Chapter 2 An Optional Primer on Math and Statistics

I want these tutorials to appeal to people that are just starting out with data science to people with technical backgrounds that may not have a lot of experience with statistics, which is why I am separating any discussion that involves a lot of math into an optional appendix. Therefore, the majority of the tutorial will focus on key concepts and develop familiarity with \(\texttt{R}\). However, working with quantitative NBA data and statistics will involve some math.

This section gives a brief primer on the math and statistics that will come in useful throughout these tutorials. After skimming this section, if you feel that you already know everything detailed here, you can skip this section. You can also come back to this section while reading the tutorial if you need a refresher or more details. In fact, I am writing these tutorials so that it possible to understand the different algorithms and statistical techniques entirely through intuition. While I recommend understanding the key concepts mathematically, you can ignore all math in these tutorials if you want to.
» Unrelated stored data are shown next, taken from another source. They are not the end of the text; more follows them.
-- ==== Sys2Proof/Machine/Reint.lean ====
section
/-!
DEFINITION. Reintegration of a lane (R138 to R143), image delivery (R112, R113) and vote close (R117, R127, R140).
-/

namespace Sys2Proof.Machine

/-! ## Attempts (R138, R139) -/

/-- The lane leaves reintegration without attempts left: state OUT, and its activity ends. -/
def reintOut (s : State) (l : Lane) : State :=
  mntEndOf (updLane s l fun x => { x with state := 1, triesLeft := 0, dirty := [], convCnt := 0 }) 2 l.val endFail

/-- Attempts from the RESET stage on, `n` being left; a lane whose clock has stopped fails each of them with CLOCK (R143). -/
def reintAttempts : Nat → State → Lane → State
  | 0, s, l => reintOut s l
  | n + 1, s, l =>
    let s1 := updLane s l fun x =>
      { x with
        state := 2, triesLeft := n, attempts := satAdd 65535 x.attempts 1, dirty := [], convCnt := 0, stageAt := s.mono
        shadowDiff := false, run := .halted, copyAt := 0, winUsed := 0 }
    if s.lane[l].clockOk then s1 else reintAttempts n (updLane s1 l fun x => { x with rfail := 6 }) l

/-- Reintegration may start or start again: the mode, and two members (R138). -/
def reintAllowed (s : State) : Bool :=
  (s.md.mode = .prime || s.md.mode = .run || s.md.mode = .degraded) && decide (memberCount s.cyc.member = 2)

/-- An attempt fails with a reason; the next one starts while attempts remain. -/
def reintFail (s : State) (l : Lane) (code : Nat) : State :=
  let s1 := { updLane s l fun x => { x with rfail := code } with
    cyc := { s.cyc with finalPass := if s.cyc.finalPass = some l then none else s.cyc.finalPass } }
  reintAttempts (if reintAllowed s then s.lane[l].triesLeft else 0) s1 l

/-- LANE_REINT claims the lane, and the series of attempts begins. -/
def reintStart (s : State) (l : Lane) (port tries : Nat) : State :=
  reintAttempts tries (mntStart s { kind := 2, port := port, index := l.val, mask := 0, lo := 0, hi := 0, dir := false }) l

/-- The lane is in reintegration. -/
def joining (s : State) (l : Lane) : Bool := decide (2 ≤ s.lane[l].state) && decide (s.lane[l].state ≤ 6)

/-! ## Donor, checker and copies -/

/-- Donor and checker: the two members, the earlier letter first. -/
def donorChecker (s : State) : Option (Lane × Lane) :=
  match lanes3.filter (memberOf s) with
  | [a, b] => some (a, b)
  | _ => none

/-- The listed bytes of a range. -/
def memRange (m : Memory) (lo hi : Nat) : Memory := m.filter fun e => decide (lo ≤ e.1) && decide (e.1 < hi)

/-- The ranges that BULK copies and compares: data, retain and output SRAM (Table 5.14). -/
def bulkRanges : List (Nat × Nat) := [(0x20000000, 0x20040000), (0x20100000, 0x20110000), (0x31000000, 0x31008000)]

/-- A range without the blocks that are not clean. -/
def cleanPart (dirty : List Nat) (m : Memory) (r : Nat × Nat) : Memory :=
  (memRange m r.1 r.2).filter fun e => !dirty.contains (e.1 / 256)

/-- Block `b` is equal in donor and checker. -/
def blockEq (a c : Memory) (b : Nat) : Bool := memRange a (256 * b) (256 * b + 256) = memRange c (256 * b) (256 * b + 256)

def copyBlocks (dst src : Memory) (bs : List Nat) : Memory := bs.foldl (fun m b => amCopy m src (256 * b) (256 * b + 256)) dst

def copyRanges (dst src : Memory) (rs : List (Nat × Nat)) : Memory := rs.foldl (fun m r => amCopy m src r.1 r.2) dst

/-! ## Stages -/

/-- REINT_RESET_DONE: the core is reset and every SRAM is zero. -/
def execReintResetDone (l : Lane) (s : State) : Out :=
  .next (
    if s.lane[l].state = 2 then
      updLane s l fun x =>
        { x with
          x := Vector.replicate 16 0, flN := false, flZ := false, flC := false, flV := false, pc := 0, mem := [], closedCopy := []
          pf := [], lineReq := none, trapped := false, close := closeReset, serve := [], state := 3, stageAt := s.mono }
    else s)

/-- REINT_CODE_DONE: code SRAM is copied when donor and checker agree. -/
def execReintCodeDone (l : Lane) (s : State) : Out :=
  .next (
    match s.lane[l].state, donorChecker s with
    | 3, some (a, c) =>
      if memRange s.lane[a].mem 0 0x80000 = memRange s.lane[c].mem 0 0x80000 then
        updLane s l fun x => { x with mem := amCopy x.mem s.lane[a].mem 0 0x80000, state := 4, dirty := [], stageAt := s.mono, winUsed := 0 }
      else reintFail s l 1
    | _, _ => s)

/-- REINT_BULK_DONE: the blocks that no member has written since their copy must agree; IMAGE_IN is copied too, and with it the lane's slice has every event that the donor's has (R113). -/
def execReintBulkDone (l : Lane) (s : State) : Out :=
  .next (
    match s.lane[l].state, donorChecker s with
    | 4, some (a, c) =>
      let d := s.lane[l].dirty
      if bulkRanges.all fun r => cleanPart d s.lane[a].mem r = cleanPart d s.lane[c].mem r then
        updLane s l fun x =>
          { x with
            mem := copyRanges x.mem s.lane[a].mem ((0x30000000, 0x30020000) :: bulkRanges), state := 5, convCnt := 0, stageAt := s.mono
            copyAt := s.mono, evLost := s.lane[a].evLost }
      else reintFail s l 2
    | _, _ => s)

/-- The tick count of an instant of device time near the present one. -/
def monoOf (s : State) (t : Nat) : Nat := ((s.mono : Int) + ((t : Int) - s.time)).toNat

/-- The compute window of the running cycle in tick counts: from T0 + DELIV, later by the delivery excess, to vote close (R112, R115). -/
def windowOf (s : State) : Nat × Nat := (monoOf s (s.cyc.t0 + deliv + s.cyc.late), monoOf s (voteCloseAt s))

/-- The maximum of stage BULK apart from compute-window time, and the compute-window time of its IMAGE_IN copy (Table 5.14). -/
def bulkMax : Nat := 360448
def bulkWindowMax : Nat := 131072

/-- Compute-window time of the running cycle that counts for a lane in BULK when the window is over. -/
def windowGain (s : State) (x : LaneSt) : Nat :=
  let w := windowOf s
  if x.state = 4 then w.2 - max w.1 (x.stageAt + bulkMax) else 0

/-- The tick count at which BULK runs past its maximum, when that falls in the running cycle's window (R139). -/
def bulkEnd (s : State) (x : LaneSt) : Option Nat :=
  let w := windowOf s
  let e := max w.1 (x.stageAt + bulkMax) + (bulkWindowMax - x.winUsed)
  if s.cyc.running ∧ lanesRun s.md.mode ∧ !s.cyc.closed ∧ e ≤ w.2 then some e else none

/-- REINT_STAGE_TIME: the stage has run past its maximum. For BULK only compute-window time counts for the IMAGE_IN copy. -/
def execReintStageTime (l : Lane) (s : State) : Out :=
  .next (
    let x := s.lane[l]
    match x.state with
    | 2 => reintFail (monoTo s (x.stageAt + 200000)) l 7
    | 3 => reintFail (monoTo s (x.stageAt + 524288)) l 7
    | 4 =>
      match bulkEnd s x with
      | some e => reintFail (monoTo s e) l 7
      | none => s
    | _ => s)

/-- REINTCFG.CONVMAX and XWIN. -/
def convMax (s : State) : Nat := cfgField s 4 2 8 8
def xwin (s : State) : Nat := cfgField s 4 2 16 10

/-- REINT_NOCONVERGE: CONVMAX vote closes have passed in CATCHUP without a final pass. -/
def execReintNoconverge (l : Lane) (s : State) : Out :=
  .next (if s.lane[l].state = 5 ∧ s.cyc.finalPass = none ∧ convMax s ≤ s.lane[l].convCnt then reintFail s l 3 else s)

/-- The final pass fits (R140). -/
def passFits (s : State) (l : Lane) : Bool :=
  decide (256 * s.lane[l].dirty.length + 1000 ≤ guardNow s + deliv + xwin s * 1000)

/-- What the engine has recopied by now at 1 byte per ns, in the order of `dirty`: blocks that agree become clean, the others come last (R140, log entry 50). -/
def recopy (s : State) (l : Lane) : State :=
  match donorChecker s with
  | none => s
  | some (a, c) =>
    let x := s.lane[l]
    let n := (s.mono - x.copyAt) / 256
    let ok := (x.dirty.take n).filter (blockEq s.lane[a].mem s.lane[c].mem)
    let bad := (x.dirty.take n).filter fun b => !ok.contains b
    updLane s l fun x =>
      { x with
        mem := copyBlocks x.mem s.lane[a].mem ok
        dirty := x.dirty.drop n ++ bad
        copyAt := if x.dirty.length ≤ n then s.mono else x.copyAt + 256 * n }

/-- A lane in CATCHUP at a vote close: the recopying up to now, then the final pass when it fits. -/
def catchup (s : State) (l : Lane) : State :=
  if s.lane[l].state ≠ 5 ∨ s.cyc.finalPass.isSome then s
  else
    let s1 := recopy s l
    if passFits s1 l ∧ s1.lane[l].convCnt < convMax s then
      { updLane s1 l fun x => { x with shadowEnds := s.cyc.n + 3 } with cyc := { s1.cyc with finalPass := some l } }
    else updLane s1 l fun x => { x with convCnt := satAdd 255 x.convCnt 1 }

/-- FINAL_PASS_DONE: the blocks that are not clean agree and are copied with the persistent special registers, and the lane computes its shadow cycle (R140, R141). -/
def execFinalPassDone (s : State) : Out :=
  .next (
    match s.cyc.finalPass, donorChecker s with
    | some l, some (a, c) =>
      let d := s.lane[l].dirty
      if d.all (blockEq s.lane[a].mem s.lane[c].mem) then
        { updLane s l fun x =>
            { x with
              mem := copyBlocks x.mem s.lane[a].mem d, xipBase := s.lane[a].xipBase, xipSpan := s.lane[a].xipSpan
              closedCopy := s.lane[a].closedCopy, dirty := [], state := 6, stageAt := s.mono, shadowDiff := false
              run := .waiting, delivered := false, trapped := false } with
          cyc := { s.cyc with finalPass := none } }
      else reintFail s l 2
    | _, _ => s)

/-! ## Image delivery -/

/-- The slice of lane `l` has the freeze frame of every ready die, and each event up to the number in it (R113). -/
def imageWhole (s : State) (l : Lane) : Bool :=
  let x := s.lane[l]
  dies5.all fun d => !ready s d ||
    (x.frozen.getLsbD d.val && decide (s.die[d].frz.seq ≤ x.evSeq[d]) &&
      match x.evLost[d] with
      | some n => decide (s.die[d].frz.seq < n)
      | none => true)

/-- The digest comparison (R28, R137): `dig` are the digests of the slices of A, B and C. -/
def digestOk (s : State) (l : Lane) (dig : List Word) : Bool :=
  let own := dig.getD l.val 0
  let others := lanes3.filter fun k => k != l && memberOf s k
  s.md.mode = .limp || others.isEmpty || others.any fun k => dig.getD k.val 0 == own

/-- A lane starts its cycle (R121, R124, R162): registers and flags zero, PC at the entry, the image in IMAGE_IN, the manifest area and the EMIT counts cleared. -/
def laneBegin (s : State) (x : LaneSt) : LaneSt :=
  let m0 := x.mem.filter fun e =>
    !(decide (0x30000000 ≤ e.1) && decide (e.1 < 0x30020000)) && !(decide (0x32000000 ≤ e.1) && decide (e.1 < 0x32002000)) &&
      !(decide (0x31000FF8 ≤ e.1) && decide (e.1 < 0x31000FFC))
  { x with
    x := Vector.replicate 16 0, flN := false, flZ := false, flC := false, flV := false, pc := s.boot.entry, crcVal := 0xFFFFFFFF
    mem := amCopy m0 (s.cyc.image.map fun e => (e.1 + 0x30000000, e.2)) 0x30000000 0x30020000
    lineReq := none, delivered := true, imgValid := true, trapped := false, run := .computing }

/-- IMAGE_DELIVERED: the lane's image is complete and judged; a valid one starts the lane. -/
def execImageDelivered (l : Lane) (dig : List Word) (s : State) : Out :=
  .next (
    let x := s.lane[l]
    if !s.cyc.running || !lanesRun s.md.mode || x.run ≠ .waiting || x.delivered || s.cyc.finalPass.isSome || s.cyc.closed then s
    else if imageWhole s l && digestOk s l dig then updLane s l (laneBegin s)
    else
      let s1 := updLane s l fun y => { y with delivered := true, imgValid := false, shadowDiff := y.shadowDiff || decide (y.state = 6) }
      if memberCount s.cyc.member = 3 then learnCause s1 l 3 else s1)

/-! ## Vote close -/

/-- A lane at vote close: one that has not executed ENDCYC is halted (R127), one whose image never came is absent; the others send their transfers (R117). -/
def laneClose (s : State) (l : Lane) : State :=
  let x := s.lane[l]
  let s1 :=
    match x.run with
    | .computing =>
      learnCause (wdOff (updLane s l fun y => { y with run := .halted, lineReq := none, shadowDiff := y.shadowDiff || decide (y.state = 6) })
        (laneWd l)) l 2
    | .waiting =>
      let s2 := updLane s l fun y => { y with shadowDiff := y.shadowDiff || decide (y.state = 6) }
      if !x.delivered ∧ memberCount s.cyc.member = 3 then learnCause s2 l 3 else s2
    | _ => s
  if voteReady x then updLane s1 l fun y => { y with close := closeOf y, closedCopy := closedOf y }
  else updLane s1 l fun y => { y with close := closeReset }

/-- VC(n) (R112): the lanes close, the words staged for the next image are counted (R115), and a lane in CATCHUP takes its final pass when it fits. -/
def voteClose (s : State) : State :=
  if !s.cyc.running || !lanesRun s.md.mode || s.cyc.closed then s
  else
    let s1 := timeTo s (voteCloseAt s)
    let s2 := lanes3.foldl laneClose s1
    let s3 := { s2 with
      cyc := { s2.cyc with closed := true, staged := stagedWords s2 }
      lane := s2.lane.map fun x => { x with winUsed := x.winUsed + windowGain s1 x } }
    lanes3.foldl catchup s3

def execVoteClose (s : State) : Out := .next (voteClose s)

end Sys2Proof.Machine
end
This section only gives the background for the math and statistics needed to understand the key concepts of the tutorials, \(\textit{not}\) the appendix. I have added the appendix for people with a quantitative background in fields such as engineering, math, or data science. Many of the econometric methods and machine learning algorithms have room for “tweaking”, and a more involved discussion of the material may give you insights as to what changes you want to make. If you want to read the appendix, I’m assuming you already know about the concepts necessary to understand them or that you can learn them yourself if necessary.

2.1 Math Primer

Throughout this section, I will assume that you know algebra at a highschool level. A knowledge of basic calculus is helpful but it is not necessary as I will give the background about calculus that is necessary to go through the tutorials.

2.1.1 Summation Operator \(\sum\)

The one greek character that will come up often throughout these tutorials is the Greek capital letter for sigma, which is denoted as \(\sum\). Summing a lot of numbers comes up frequently throughout statistics, so \(\sum\) is used often as a shorthand that means, “sum these numbers”. It is usually represented as follows, \[ \sum_{i=1}^{n} x_{i}\]. Let’s understand this more carefully. The \(x_{i}\)’s are a list of ordered numbers that you already know of. The \(n\) indicates that there are \(n\) different numbers that you are trying to sum over. For example, if \(x_{1} = 2, x_{2} = 6, x_{3} = -7\) and \(x_{4} = 22\), then the short-hand notation is \[ \sum_{i=1}^{4} x_{i} = x_{1}+ x_{2} + x_{3} + x_{4} = 2 + 6 - 7 + 22 = 23.\] We can also specify some transformation to the numbers \(x_{i}\). For example, if we want the sum of twice the square of those previous four numbers, we write \[ \sum_{i=1}^{4} 2x_{i}^{2} = 16 + 144 - 196 + 1936 = 1900.\]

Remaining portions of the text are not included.